The Great Indian, London: ‘A thoroughly delightful food pub'
The Great Indian, 139 Marlborough Road, London N19 4NU. Small plates
£7.50-£11.50, large dishes £9.50-£23.50, desserts £6.50, wines from £23, Cobra £6.30
At the top of the menu at the Great Indian, a new and thoroughly delightful food pub in London's Archway, there's a set of slogans of a sort guaranteed to make my teeth itchy. It says things like 'comfy', 'social' and 'vibe dining'. I looked up the last one. Apparently, it means the place is, y'know, nice. We can all get behind nice. It was, however, another phrase that really stood out. It said 'Indian influenced'. The Great Indian is owned by Aman Dhir who already has a takeaway of the same name in Hackney where they serve chicken tikka, seekh kebabs, aloo gobi and the rest. The executive chef here is Surjan Singh, an experienced restaurant consultant from India known there as Chef Jolly and familiar as a judge on MasterChef India. He has been spending time in Archway, alongside his Indian cooks and the Indian front of house team. The charming head waiter who served us had not long arrived in the UK from India.

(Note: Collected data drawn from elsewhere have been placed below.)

/-! #### All items together -/

/-- Every operation keeps the invariants, but for SE_ACCUM of the terminator, which no word selects
(30_encoding.md R64). -/
theorem OpEffect.keeps_inv {i : Instr} {s t : State} (h : OpEffect i s t) (hs : Inv s)
    (hi : i ≠ .seAccum Config.endMark) : Inv t := by
  obtain ⟨hbuilt, hbuilding, hentries, hwf, hempty⟩ := h.tableInv hs.tableInv
  obtain ⟨hcapacity, hlegal⟩ := h.handoff hs
  exact
    { params := by rw [h.params_eq]; exact hs.params
      phase := h.not_reserved hs.phase
      built := hbuilt
      building := hbuilding
      table := hentries
      tableWf := hwf
      fbufWf := h.fbuf_wf hs.fbufWf
      flen := h.flen_le hs.flen
      frame := fun hf => (h.captured hs hf).imp fun _ hp => ⟨hp.payload, hp.starts, hp.crc⟩
      seeking := fun hp _ hq => h.seeking hs hi hp hq
      complete := fun hp _ hq => h.complete hs hp hq
      waiting := h.waiting hs
      capacity := hcapacity
      handoff := hlegal
      initEmpty := hempty
      finished := h.finished hs
      noFault := h.noFault hs }

theorem Inv.begin {s : State} (h : Inv s) : Inv s.begin := by
  rw [begin_eq h.phase]
  exact (OpEffect.idle (i := .pop) h.phase).keeps_inv h (by simp)

/-- Settles O52: a step passes, or runs an operation that its word selects; from a good state that operation meets no
fault, and keeps each item. -/
theorem everyStepKeepsInvariants : Obligations.EveryStepKeepsInvariants := by
  unfold Obligations.EveryStepKeepsInvariants
  intro s t hs h
  have hbefore : Inv (s.dropTurn.consumeSymbol s.nextPort) := hs.dropTurn.consumeSymbol _
  obtain rfl | ⟨i, hword, he⟩ | ⟨i, f, -, hfault, -⟩ := step_effect h
  · exact hs.dropTurn.begin
  · exact he.keeps_inv hbefore fun hi => seAccum_ne_endMark (hi ▸ hword) rfl
  · obtain ⟨u, hu⟩ := hbefore.exec_total i
    rw [hu] at hfault
    cases hfault

end Sys2Proof.Machine

namespace Sys2Proof.Machine

/-! ### The canonical memories (20_memory.md R41, R42; log entry 7) -/

/-- A memory in canonical form reads at an index the one value it lists there. -/
theorem memory_read_eq_some {α : Type} {m : List (Nat × α)} (h : Memory.wf m) {k : Nat} {v : α} :
    Memory.read m k = some v ↔ (k, v) ∈ m := by
  induction m with
  | nil => simp
  | cons e m ih =>
    obtain ⟨a, u⟩ := e
    obtain ⟨hrise, htail⟩ := List.pairwise_cons.mp h
    by_cases hk : a = k
    · subst hk
      have hnot : (a, v) ∉ m := fun hmem => Nat.lt_irrefl a (hrise _ hmem)
      simp [Memory.read, hnot, eq_comm]
    · simp [Memory.read, hk, Ne.symm hk, ih htail]

/-- Reads at every index determine a canonical memory: they fix its entries, and a strictly rising list is fixed by its
entries. -/
theorem memory_ext {α : Type} {m m' : List (Nat × α)} (h : Memory.wf m) (h' : Memory.wf m')
    (hread : ∀ k, Memory.read m k = Memory.read m' k) : m = m' := by
  have : Std.Irrefl fun x y : Nat × α => x.1 < y.1 := ⟨fun _ => Nat.lt_irrefl _⟩
  have : Std.Antisymm fun x y : Nat × α => x.1 < y.1 := ⟨fun _ _ hxy hyx => absurd hyx (Nat.lt_asymm hxy)⟩
  exact h.eq_of_mem_iff h' fun ⟨k, v⟩ => by rw [← memory_read_eq_some h, hread, memory_read_eq_some h']

/-- Settles O54. -/
theorem canonicalMemoriesReadAlikeAreEqual : Obligations.CanonicalMemoriesReadAlikeAreEqual := by
  unfold Obligations.CanonicalMemoriesReadAlikeAreEqual
  exact fun _ _ => memory_ext

end Sys2Proof.Machine

namespace Sys2Proof.Machine

/-! ### A captured byte (20_memory.md R42, R44)

`OpEffect.idle` does not say in which phase an operation is idle, so the capture is read off the inversion of each
of its two operations. -/

/-- In SEEK_END with room in the buffer, both operations on a data byte append it (41_frame_extractor.md R105, R106). -/
theorem exec_appends_byte {i : Instr} {s t : State} {b : Byte}
    (hi : i = .seAccum b ∨ (i = .seEnd ∧ b = Config.endMark)) (hp : s.phase = .seekEnd)
    (hroom : s.flen < s.params.maxFrame) (h : exec i s = .next t) :
    t.fbuf = Memory.write s.fbuf s.flen b ∧ t.flen = s.flen + 1 := by
  obtain rfl | ⟨rfl, rfl⟩ := hi
  · obtain ⟨-, ⟨-, hfull, -⟩ | ⟨-, -, _, -, rfl⟩ | ⟨hother, -⟩⟩ := execSeAccum_next.mp h
    · exact absurd hfull (Nat.ne_of_lt hroom)
    · exact ⟨rfl, rfl⟩
    · exact absurd hp hother
  · obtain ⟨-, ⟨-, hfull, -⟩ | ⟨-, -, _, -, rfl⟩ | ⟨hother, -⟩⟩ := execSeEnd_next.mp h
    · exact absurd hfull (Nat.ne_of_lt hroom)
    · exact ⟨rfl, rfl⟩
    · exact absurd hp hother

/-- Settles O26: the byte is written at the old `flen`, and each clause is a law of that write. -/
theorem captureExtendsPayload : Obligations.CaptureExtendsPayload := by
  unfold Obligations.CaptureExtendsPayload
  intro s t i b hi hp hroom h
  obtain ⟨hbuf, hlen⟩ := exec_appends_byte hi hp hroom h
  refine ⟨fun p hpay => payload_append hpay hbuf hlen, ?_, fun k hk => ?_⟩
  · rw [hbuf, memory_read_write_same]
  · rw [hbuf, memory_read_write_other _ _ hk.symm]

end Sys2Proof.Machine

namespace Sys2Proof.Machine

/-! ### The hand-off as a queue (20_memory.md R43, R55) -/

/-- The deliveries followed by the hand-off: POP moves the border between them, and only a push makes them longer. -/
theorem OpEffect.delivered_append_hq {i : Instr} {s t : State} (h : OpEffect i s t) (hr : i ≠ .reset) :
    t.delivered ++ t.hq = s.delivered ++ s.hq ∨
      ∃ p, s.payload = .ok p ∧ t.delivered ++ t.hq = s.delivered ++ s.hq ++ [p] ∧ (i = .trEol ∨ i = .emitPush) := by
  cases h with
  | reset => exact absurd rfl hr
  | pop hq => exact .inl (by simp [hq])
  | @emit _ p _ _ hpay => exact .inr ⟨p, hpay, by simp, .inr rfl⟩
  | @verified _ p _ _ _ _ hpay => exact .inr ⟨p, hpay, by simp, .inl rfl⟩
  | _ => exact .inl rfl
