-- ==== Sys2Proof/Decode.lean ====
section
/-! DEFINITION. The command a word of bits spells. No row of spec/opcode_table.json gives bits (its
"fields" are all empty and no row has "fixed"): a command is not an encoded word here but a step of
the part, so no word spells one. -/

namespace Sys2Proof

/-- The command that the low `nbits` bits of `w` spell by the table: none, for every word, since no
row of the table has an encoding. -/
def decodeTableWord (_nbits _w : Nat) : Option Instr := none

end Sys2Proof
end

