-- ==== Sys2Proof/Certificates/Slice0/Obligations.lean ====
section
/-! DEFINITION. The statements for the provers. A statement about a command gives the whole next state,
so that it is the command's result, its frame and its completion at once; what a shared operation named
in it does (`State.post`, `State.complete`, `State.endTransaction`, ...) is a statement of its own.

The terms of the statements (`Running`, `ByteSampled`, `ConditionPossible`, `unbound`, ...) are in
Safety.lean. -/

open Sys2Proof Sys2Proof.Machine Sys2Proof.Safety

/-! ## The step and reset -/

/-- A step takes the command at the front of the queue and runs it with the queue's rest; with no
command waiting the part idles, and a read access under way ends, so that D7 to D0 are undriven (R169). The
queue is the model's own (notes/assumptions/3.md), and that an empty one lets the read end its choice
(notes/assumptions/7.md). -/
def Obligations.StepTakesTheFrontCommand : Prop :=
  ∀ s : State,
    (∀ c rest, s.pending = c :: rest → step s = exec c { s with pending := rest })
    ∧ (s.pending = [] → step s = .next (undriven s))

/-- Every command answers a next state and leaves the queue as it found it. -/
def Obligations.EveryCommandLeavesTheQueue : Prop :=
  ∀ (c : Instr) (s : State), ∃ t, exec c s = .next t ∧ t.pending = s.pending

/-- Every law of Safety.lean holds right after reset. -/
def Obligations.ResetIsLawful : Prop := Lawful State.reset

/-- RESET asserted puts every block in its hardware-reset state (R23, R44, R71, R92, R107, R132, R153,
R167);
released, it leaves that state as it is and the part takes events. That the board's lines keep their levels
is the model's choice (notes/assumptions/5.md), and that a release leaves a part whose RESET is not
asserted as it is, is its reading (notes/assumptions/21.md). -/
def Obligations.ResetPutsEveryBlockInItsResetState : Prop :=
  ∀ s : State, ∃ t : State, exec .resetAssert s = .next t
    ∧ (∀ k, t.entry k = Entry.freeWith 0)
    ∧ (∀ a, Memory.read t.image a = 0)
    ∧ (∀ g, (t.seg g).state = .off ∧ (t.seg g).sdaLow = false ∧ (t.seg g).sclLow = false
        ∧ (t.seg g).abandonTimer = none ∧ (t.seg g).expiryMemory = none
        ∧ (t.seg g).config = { stretch := 50, abandon := 35, quota := 16 }
        ∧ (t.seg g).counters = Counters.zero)
    ∧ t.pool = { free := 32, reservedA := 0, reservedB := 0 }
    ∧ t.queue = { records := [], counter := 0, threshold := 24, emptyPop := false }
    ∧ t.dru = { sequenceCounter := 0, answerSeq := 0, staging := [], overlong := false,
                lastOutcome := .noRequest }
    ∧ t.engine.state = .idle ∧ t.engine.code = 0 ∧ t.engine.result = .ok ∧ t.engine.collision = false
    ∧ (∀ i : Fin 16, t.engine.params[i] = 0 ∧ t.engine.latched[i] = 0)
    ∧ t.events = { pending := 0, intEnable := 0, wakeEnable := 0, host := .awake, intLow := false,
                   wakeHigh := false }
    ∧ t.window.page = 0 ∧ t.window.dataIndex = 0
    ∧ t.inReset = true ∧ (∀ g, t.lines g = s.lines g)
    ∧ exec .resetRelease t = .next { t with inReset := false }
    ∧ exec .resetRelease s = .next { s with inReset := false }

/-- While RESET is asserted the part takes no event (R183): whatever command comes, short of the
release, everything but the board's lines stays as it was. -/
def Obligations.AssertedResetTakesNoEvent : Prop :=
  ∀ (s : State) (c : Instr), s.inReset = true → HeldInReset s → c ≠ .resetRelease →
    ∃ a b : Lines, exec c s = .next { s with linesA := a, linesB := b }

/-! ## What every step keeps -/

/-- INT and WAKE stand at the levels R161 and R162 give, after every step from a state in which they
do. -/
def Obligations.OutputsFollowTheirConditions : Prop :=
  ∀ s t : State, OutputsJudged s → step s = .next t → OutputsJudged t

/-- The law of the Cell Pool (R75, R76), the ranges of the counts (R96, R98, R100, R116) and the law of a
record (R73, R80) are kept by every step. -/
def Obligations.CellsStayAccountedFor : Prop :=
  ∀ s t : State, CellsAccounted s → CountsInRange s → RecordsLawful s → step s = .next t →
    CellsAccounted t ∧ CountsInRange t ∧ RecordsLawful t

/-- No step gives two queued records one number, or leaves the record counter at a number a queued
record carries (R94, R95). -/
def Obligations.RecordNumbersStayDistinct : Prop :=
  ∀ s t : State, CellsAccounted s → NumbersDistinct s → step s = .next t → NumbersDistinct t

/-- Image memory keeps its canonical form. -/
def Obligations.ImageStaysCanonical : Prop :=
  ∀ s t : State, ImageCanonical s → step s = .next t → ImageCanonical t

/-- The laws of the Virtual Target Table (R4, R10, R26), of binding (R51) and of the waiting command (R9,
R134) are kept together by every step. -/
def Obligations.TableStaysLawful : Prop :=
  ∀ s t : State, TableLawful s → BindingsLawful s → WaitingLawful s → step s = .next t →
    TableLawful t ∧ BindingsLawful t ∧ WaitingLawful t

/-- The laws of the segments (R59, R65, R110, R112, R114), and with them the ranges of their
configuration and their quotas (R67, R76), are kept by every step. -/
def Obligations.SegmentsStayLawful : Prop :=
  ∀ s t : State, SegmentsLawful s → QuotasKept s → CellsAccounted s → WaitingLawful s →
    step s = .next t → SegmentsLawful t ∧ QuotasKept t

/-- Each segment's place in its byte keeps fitting its state and its clock line (R46), and a part with
RESET asserted stays in its reset state (R183). -/
def Obligations.ClocksStayInStep : Prop :=
  ∀ s t : State, ClocksInStep s → (∀ g, SegmentLaw (s.seg g)) → (s.inReset = true → HeldInReset s) →
    step s = .next t → ClocksInStep t ∧ (t.inReset = true → HeldInReset t)

/-- No edge of SCL that the lines can make is lost: where the segments stand in step, each such edge is
exactly one row of the table. That row changes the line, and every other row of an edge of that kind changes
nothing. The rows as edges of the lines, and that an edge which is another row's changes nothing, are the
model's reading and choice (notes/assumptions/1.md and 2.md). -/
def Obligations.NoEdgeIsLost : Prop :=
  ∀ (s : State) (g : Seg), s.inReset = false → ClocksInStep s → (∀ h, SegmentLaw (s.seg h)) →
    let onlyOne (rows : List Instr) (after : Lines) : Prop := ∃ c ∈ rows,
      (∃ t, exec c s = .next t ∧ t.lines g = after) ∧ ∀ d ∈ rows, d ≠ c → exec d s = .next s
    (s.canRise g = true → ∀ sda,
      onlyOne [.writeAckBit g sda, .masterAckBit g sda, .sclEdge g (.rise sda)]
        { scl := true, sda := sda })
    ∧ (s.canFall g = true →
      onlyOne [.addressByte g, .subAddressByte g, .writeDataByte g, .byteNeed g, .sclEdge g .fall]
        { scl := false, sda := (s.lines g).sda })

It speaks volumes about increasing sensitivities around dish origins and cultural appropriation that an entirely Indian team apparently think it wise to open up a little distance between the satisfying and well-executed Indian food they are serving and the mere suggestion that it might actually all be Indian food. Perhaps it's because, among the small plates section of the evening menu, there are gunpowder Buffalo wings, which the pious might allege, with a performative eye-roll, must come from the upstate New York bit of India. Likewise, there's a lamb 'taco roti', which might come from the Mexican part.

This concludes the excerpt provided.